/-- `bra` (R102). -/
def execBra (o : BitVec 24) (s : State) : Host.Outcome State Fault Refusal :=
  issue (.bra o) s fun c s => .ok (goTo c s (c.rel (o.signExtend 57)))

/-- `brz` (R102). -/
def execBrz (d : BitVec 8) (i : BitVec 16) (s : State) : Host.Outcome State Fault Refusal :=
  issue (.brz d i) s fun c s => .ok (if c.s d = 0 then goTo c s (c.rel (i.signExtend 57)) else s)

/-- `brnz` (R102). -/
def execBrnz (d : BitVec 8) (i : BitVec 16) (s : State) : Host.Outcome State Fault Refusal :=
  issue (.brnz d i) s fun c s => .ok (if c.s d ≠ 0 then goTo c s (c.rel (i.signExtend 57)) else s)

/-- `call` (R102). -/
def execCall (d : BitVec 8) (i : BitVec 16) (s : State) : Host.Outcome State Fault Refusal :=
  issue (.call d i) s fun c s =>
    .ok (goTo c (c.mod s fun g => g.resultS d (c.cl.next.setWidth 64)) (c.rel (i.signExtend 57)))

/-- A branch to an address held in a register (R56). -/
def goReg (c : Ctx) (s : State) (t : VA) : Res :=
  if t.toNat % 4 ≠ 0 then .error (.trap ALIGN (t.setWidth 64)) else .ok (goTo c s t)

/-- `ret` (R102). -/
def execRet (a : BitVec 8) (s : State) : Host.Outcome State Fault Refusal :=
  issue (.ret a) s fun c s => goReg c s ((c.s a).setWidth 57)

/-- `brx` (R102). -/
def execBrx (d a n : BitVec 8) (s : State) : Host.Outcome State Fault Refusal :=
  issue (.brx d a n) s fun c s =>
    goReg c s ((c.s a + ((((c.s d).setWidth 32).setWidth 64) <<< n.toNat)).setWidth 57)

/-! ### Divergence (R103 to R105) -/

/-- `split` (R103); in a handler it traps ILLOP (R292). -/
def execSplit (i : BitVec 16) (s : State) : Host.Outcome State Fault Refusal :=
  issue (.split i) s fun c s =>
    if c.slot == .h || c.grp.blive then .error (.trap ILLOP)
    else if c.grp.liveMask .b = 0 then .ok s
    else .ok (c.mod s fun g => { g with pcB := { hdr := c.rel (i.signExtend 57) }, blive := true })

/-- The slot parks at its `join` clause. `next`: the word after it. -/
def Group.parkJoin (g : Group) (sl : Slot) (hdr next : VA) : Group :=
  let g1 := (g.setPc sl { hdr := hdr, next := next }).modClause fun cl => { cl with close := false }
  if sl == .b then { g1 with bjoin := true } else { g1 with ajoin := true }

/-- The merge (R104). R104 says both that a parked A is restarted at its `join` clause and that A continues at the word after it: the
model takes A straight to that word, since the
restarted `join` would complete at once (DESIGN CHOICE, log entry 48). -/
def Group.merge (g : Group) (sl : Slot) : Group :=
  let g1 := (g.setS 30 (g.sreg 30 ||| g.sreg 31)).setS 31 0
  let g2 := { g1 with blive := false, bjoin := false, ajoin := false }
  if sl == .b then { (g2.modClause fun cl => { cl with close := false }) with pcA := { hdr := g.pcA.next } } else g2

/-- `join` (R104); in a handler it traps ILLOP (R292). -/
def execJoin (s : State) : Host.Outcome State Fault Refusal :=
  issue .join s fun c s =>
    if c.slot == .h then .error (.trap ILLOP)
    else if !c.grp.blive then .ok s
    else
      let other := if c.slot == .b then c.grp.ajoin else c.grp.bjoin
      if !other then .ok (c.mod s fun g => g.parkJoin c.slot c.cl.hdr c.cl.next)
      else .ok (c.mod s fun g => g.merge c.slot)

/-- Address of an offset in the own stash window (R155). -/
def ownVa (off : Nat) : W64 := BitVec.ofNat 64 (0x1FF * 2 ^ 48 + off)

/-- Twelve bytes left open: fields of a divergence-stack entry pushed with BLIVE 0 (R105; log entry 5). -/
def State.freeBytes (s : State) (n : Nat) : List Byte := (List.range n).map fun i => s.freeAt (2 ^ 77 + i)

/-- `dpush` (R105). A shadow writes no stash (R97): its leader has written the entry. It counts the block, so that it meets the same
boundaries (R285). -/
def execDpush (s : State) : Host.Outcome State Fault Refusal :=
  issue .dpush s fun c s =>
    let off := c.grp.dsp.toNat
    let pushed := fun s => c.mod s fun g => { (g.setS 31 0) with dsp := g.dsp + 16, blive := false, bjoin := false }
    if c.slot != .a then .error (.trap ILLOP)
    else if off % 16 ≠ 0 then .error (.trap ALIGN (ownVa off))
    else if recStash c.kern.record < off + 16 then .error (.trap PROT (ownVa off))
    else if c.g.sh then (countUnits c s [.stash c.team.sid off (ownVa off)]).map pushed
    else do
      let p := Place.stash c.team.sid off (ownVa off)
      match s.heldBlock c.g p with
      | some (t, blk) => .error (.wait (.block t blk) s)
      | none =>
        let s1 ← countUnits c s [p]
        let l := if c.grp.blive then leBytes c.grp.pcB.hdr.toNat 8 ++ leBytes ((c.grp.sreg 31).toNat % 2 ^ 32) 4 ++ leBytes 1 4
                 else s.freeBytes 12 ++ leBytes 0 4
        .ok (pushed (holdStores c (s1.fillPlaces [p]) [(p, l)]))

/-- The group after `dpop` has read the entry `pc`, `mv` (R105). -/
def Group.popped (g : Group) (pc mv : W64) : Group :=
  let g1 := { g with dsp := g.dsp - 16 }
  if mv.getLsbD 32 then { (g1.setS 31 ((mv.setWidth 32).setWidth 64)) with pcB := { hdr := pc.setWidth 57 }, blive := true }
  else g1

/-- A leader passes to its shadow values that an instruction of class f reads outside the pair's registers, in order; how a shadow
gets them the manual does not say (R97, R121; log entry 50). -/
def passSide (c : Ctx) (s : State) (l : List W64) : State :=
  if c.shadowed then c.mod s fun g => { g with side := g.side ++ l } else s

/-- A shadow takes `n` values that its leader has passed; it waits until they are there. -/
def takeSide (c : Ctx) (s : State) (n : Nat) : Except Stop (State × List W64) :=
  let l := (s.group? c.g.leader).elim [] (·.side)
  if l.length < n then .error (.wait .side s)
  else .ok (s.modGroup c.g.leader fun g => { g with side := g.side.drop n }, l.take n)

/-- A value that a leader reads and passes to its shadow, which reads the same (R121). -/
def readPassed (c : Ctx) (s : State) (v : W64) : Except Stop (State × W64) :=
  if c.g.sh then do
    let (s1, l) ← takeSide c s 1
    .ok (s1, l[0]?.getD 0)
  else .ok (passSide c s [v], v)

/-- `dpop` (R105). An offset beyond the team's stash, for which R105 gives no check, traps PROT as `dpush` does there (DESIGN
CHOICE, log entry 49). A shadow reads no stash (R97): it takes the entry that its leader has read. -/
def execDpop (s : State) : Host.Outcome State Fault Refusal :=
  issue .dpop s fun c s =>
    let off := c.grp.dsp.toNat
    if c.slot != .a || c.grp.blive then .error (.trap ILLOP)
    else if off % 16 ≠ 0 then .error (.trap ALIGN (ownVa off))
    else if off < 16 || recStash c.kern.record < off then .error (.trap PROT (ownVa (off - 16)))
    else if c.g.sh then do
      let (s1, l) ← takeSide c s 2
      .ok (c.mod s1 fun g => g.popped (l[0]?.getD 0) (l[1]?.getD 0))
    else
      let p := Place.stash c.team.sid (off - 16) (ownVa (off - 16))
      match s.heldBlock c.g p with
      | some (t, blk) => .error (.wait (.block t blk) s)
      | none =>
        let s1 := s.fillPlaces [p]
        let e := s1.loadBytes c.g c.grp c.core p 16
        if s1.placePoisoned p then .error (.done (s1.terminate c.g 19 12 (ownVa (off - 16))))
        else if (dword e 8).getLsbD 32 && (dword e 0).toNat % 4 ≠ 0 then .error (.trap ALIGN (dword e 0))
        else .ok (c.mod (passSide c s1 [dword e 0, dword e 8]) fun g => g.popped (dword e 0) (dword e 8))

/-! ### Exit, yield, mode (R106, R107) -/

/-- `exit` (R106): the current task commits, then the lanes of EM exit. -/
def execExit (s : State) : Host.Outcome State Fault Refusal :=
  issue .exit s fun c s => do
    let s1 ← boundary c s false
    .ok (c.mod s1 fun g => { g with exited := g.exited ||| c.em })

/-- `yield` (R107). -/
def execYield (s : State) : Host.Outcome State Fault Refusal :=
  issue .yield s fun c s => .ok (c.mod s fun g => g.modClause fun cl => { cl with yield := true })

/-- `mode` (R59, R107). -/
def execMode (i : BitVec 16) (s : State) : Host.Outcome State Fault Refusal :=
  issue (.mode i) s fun c s => .ok (c.mod s fun g => { g with gmode := i })

/-- `nop` (R107). -/
def execNop (s : State) : Host.Outcome State Fault Refusal := issue .nop s fun _ s => .ok s

/-! ### Votes (R109) -/

/-- The lanes of EM whose value passes a test. -/
def voteMask (em : W32) (r : VReg) (f : W32 → Bool) : W32 := maskOf fun i => em.getLsbD i && f (r.l.lane i)

/-- `ballot` (R109). -/
def execBallot (d a f : BitVec 8) (s : State) : Host.Outcome State Fault Refusal :=
  scalarOp (.ballot d a f) d
    (fun c => (voteMask c.em (c.v a) fun x => if f = 0 then x ≠ 0 else x.getLsbD 0).setWidth 64) s

/-- `vall` (R109): 1 when EM is empty. -/
def execVall (d a : BitVec 8) (s : State) : Host.Outcome State Fault Refusal :=
  scalarOp (.vall d a) d (fun c => if voteMask c.em (c.v a) (· ≠ 0) = c.em then 1 else 0) s

/-- `vany` (R109): 0 when EM is empty. -/
def execVany (d a : BitVec 8) (s : State) : Host.Outcome State Fault Refusal :=
  scalarOp (.vany d a) d (fun c => if voteMask c.em (c.v a) (· ≠ 0) = 0 then 0 else 1) s

/-! ### Shuffles (R110) -/

/-- The result of a shuffle: lane `i` of EM takes source lane `src i`, a dead source reads 0 and sets DEADSRC. -/
def shuffle (c : Ctx) (s : State) (d a : BitVec 8) (src : Nat → Nat) : Res :=
  let x := c.v a
  let dead := c.grp.dead
  let hit := (lanesOf c.em).any fun i => dead.getLsbD (src i)
  let tag := if x.tag == .u && !hit && c.em == ~~~ dead then Tag.u else .g
  .ok (c.mod s fun g =>
    let g1 := g.resultV d c.em tag (Lanes.of fun i => if dead.getLsbD (src i) then 0 else x.l.lane (src i))
    { g1 with deadSrc := g1.deadSrc || hit })

/-- `shfl` (R110). -/
def execShfl (d a b : BitVec 8) (s : State) : Host.Outcome State Fault Refusal :=
  issue (.shfl d a b) s fun c s => let y := c.v b; shuffle c s d a fun i => (y.l.lane i).toNat % 32

/-- `shflx` (R110). -/
def execShflx (d a n : BitVec 8) (s : State) : Host.Outcome State Fault Refusal :=
  issue (.shflx d a n) s fun c s => shuffle c s d a fun i => i ^^^ n.toNat

/-- `shflu` (R110). -/
def execShflu (d a n : BitVec 8) (s : State) : Host.Outcome State Fault Refusal :=
  issue (.shflu d a n) s fun c s => shuffle c s d a fun i => if i < n.toNat then i else i - n.toNat

/-- `shfld` (R110). -/
def execShfld (d a n : BitVec 8) (s : State) : Host.Outcome State Fault Refusal :=
  issue (.shfld d a n) s fun c s => shuffle c s d a fun i => if 31 < i + n.toNat then i else i + n.toNat

/-! ### Exchange between groups (R111) -/

/-- The target group of `rdlane` and `wrlane`: S[a][4:0], RANK for anything else (R111). -/
def laneTarget (c : Ctx) (x : W64) : Except Stop Nat :=
  if x.toNat < 32 && x.toNat < c.team.groups.length then .ok x.toNat else .error (.trap RANK x)

/-- `rdlane` (R111). Of the instants between its issue and its completion, at which the manual lets it read, the model takes its issue
(log entry 32). A shadow sets DEADSRC as its leader has (R97, R121). -/
def execRdlane (d a n : BitVec 8) (s : State) : Host.Outcome State Fault Refusal :=
  issue (.rdlane d a n) s fun c s => do
    let g ← laneTarget c (c.s a)
    let tg := c.team.groups[g]?.getD {}
    let r := tg.v[n.toNat]?.getD {}
    let l := Lanes.of fun i => if tg.dead.getLsbD i then 0 else r.l.lane i
    let s1 ← classA c s fun s => if c.em = 0 then instantA c s else issueA c s [.vec d c.em l .g] .ready false
    let (s2, hit) ← readPassed c s1 (if tg.dead &&& c.em = 0 then 0 else 1)
    .ok (c.mod s2 fun g => { g with deadSrc := g.deadSrc || hit != 0 })

/-- `wrlane` (R111): held with the version, delivered at commit. -/
def execWrlane (d a n : BitVec 8) (s : State) : Host.Outcome State Fault Refusal :=
  issue (.wrlane d a n) s fun c s => do
    let g ← laneTarget c (c.s a)
    let x := c.v d
    let s1 ← classB c s [c.s a] fun s =>
      if c.em = 0 then instantB c s .ok else defer c s (.wrlane g n.toNat c.em x.l)
    .ok (signData c s1 c.em x)

/-! ### Lane reductions (R112, R113) -/

/-- A lane's value as a reduction reads it (R44). -/
def readLane (m : BitVec 16) (x : W32) : W32 :=
  if isFlt (etype m) then lane1 (etype m) ((fmtOf (etype m)).read (ftzBit m)) x else x

/-- The combinations of R112: 0 sum, 1 maximum, 2 minimum. -/
def combine (k : Nat) (m : BitVec 16) (x y : W32) : W32 :=
  lane2 (etype m) (fun a b => if k = 0 then arith .add m a b 0 else minMax (k == 1) m a b) x y

/-- The running values through each lane of EM, in ascending order (R44, R113). -/
def running (k : Nat) (m : BitVec 16) (f : Nat → W32) : List Nat → Option W32 → List (Nat × W32)
  | [], _ => []
  | i :: is, acc =>
    let v := match acc with
      | none => readLane m (f i)
      | some x => combine k m x (f i)
    (i, v) :: running k m f is (some v)

/-- The result of an empty reduction (R112). -/
def emptyRed (k : Nat) (m : BitVec 16) : W32 :=
  let et := etype m
  ofElems et fun _ =>
    if k = 0 then 0
    else if isFlt et then (fmtOf et).infMag + (if k = 1 then (fmtOf et).sgn else 0)
    else wrapInt (elemBits et) (if k = 1 then intMin (isSigned et) (elemBits et) else intMax (isSigned et) (elemBits et))

/-- `lsum`, `lmax` and `lmin` (R112). -/
def reduce (k : Nat) (i : Instr) (d a : BitVec 8) (s : State) : Host.Outcome State Fault Refusal :=
  issue i s fun c s =>
    let x := c.v a
    let m := c.grp.gmode
    let v := ((running k m x.l.lane (lanesOf c.em) none).getLast?.map (·.2)).getD (emptyRed k m)
    if 0xD0 ≤ d.toNat && d.toNat < 0xF0 then .ok (c.mod s fun g => g.resultS d (v.setWidth 64))
    else .ok (c.mod s fun g => g.resultV d c.em (if c.em == ~~~ c.grp.dead then .u else .g) (Lanes.splat v))

/-- `lsum` (R112). -/
def execLsum (d a : BitVec 8) (s : State) : Host.Outcome State Fault Refusal := reduce 0 (.lsum d a) d a s
/-- `lmax` (R112). -/
def execLmax (d a : BitVec 8) (s : State) : Host.Outcome State Fault Refusal := reduce 1 (.lmax d a) d a s
/-- `lmin` (R112). -/
def execLmin (d a : BitVec 8) (s : State) : Host.Outcome State Fault Refusal := reduce 2 (.lmin d a) d a s

/-- The values of `scan` by lane: through the lane, or before it under fn 1 (R113). -/
def scanVals (fn : Nat) (m : BitVec 16) (f : Nat → W32) (lanes : List Nat) : List (Nat × W32) :=
  let r := running (if fn < 2 then 0 else fn - 1) m f lanes none
  if fn = 1 then lanes.zip (0 :: r.map (·.2)) else r

/-- `scan` (R113). -/
def execScan (d a f : BitVec 8) (s : State) : Host.Outcome State Fault Refusal :=
  issue (.scan d a f) s fun c s =>
    let x := c.v a
    let r := scanVals f.toNat c.grp.gmode x.l.lane (lanesOf c.em)
    vecRes c s d .g fun i => match r.find? fun p => p.1 == i with | some p => p.2 | none => 0

/-- `mcount` (R113). -/
def execMcount (d a f : BitVec 8) (s : State) : Host.Outcome State Fault Refusal :=
  issue (.mcount d a f) s fun c s =>
    let x := (c.s a).toNat % 2 ^ 32
    vecRes c s d .g fun i => BitVec.ofNat 32 (if f = 0 then popc (x % 2 ^ i) 32 else popc (x / 2 ^ (i + 1)) 32)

==================================================

* _Task to carry out_:
Quote the listing above, but only from the line that shows "let s1 ← classB c s [c.s a] fun s =>" through the line that shows "if isFlt (etype".

* _Result of this task_:
    let s1 ← classB c s [c.s a] fun s =>
      if c.em = 0 then instantB c s .ok else defer c s (.wrlane g n.toNat c.em x.l)
    .ok (signData c s1 c.em x)

/-! ### Lane reductions (R112, R113) -/

/-- A lane's value as a reduction reads it (R44). -/
def readLane (m : BitVec 16) (x : W32) : W32 :=
  if isFlt (etype m) then lane1 (etype m) ((fmtOf (etype m)).read (ftzBit m)) x else x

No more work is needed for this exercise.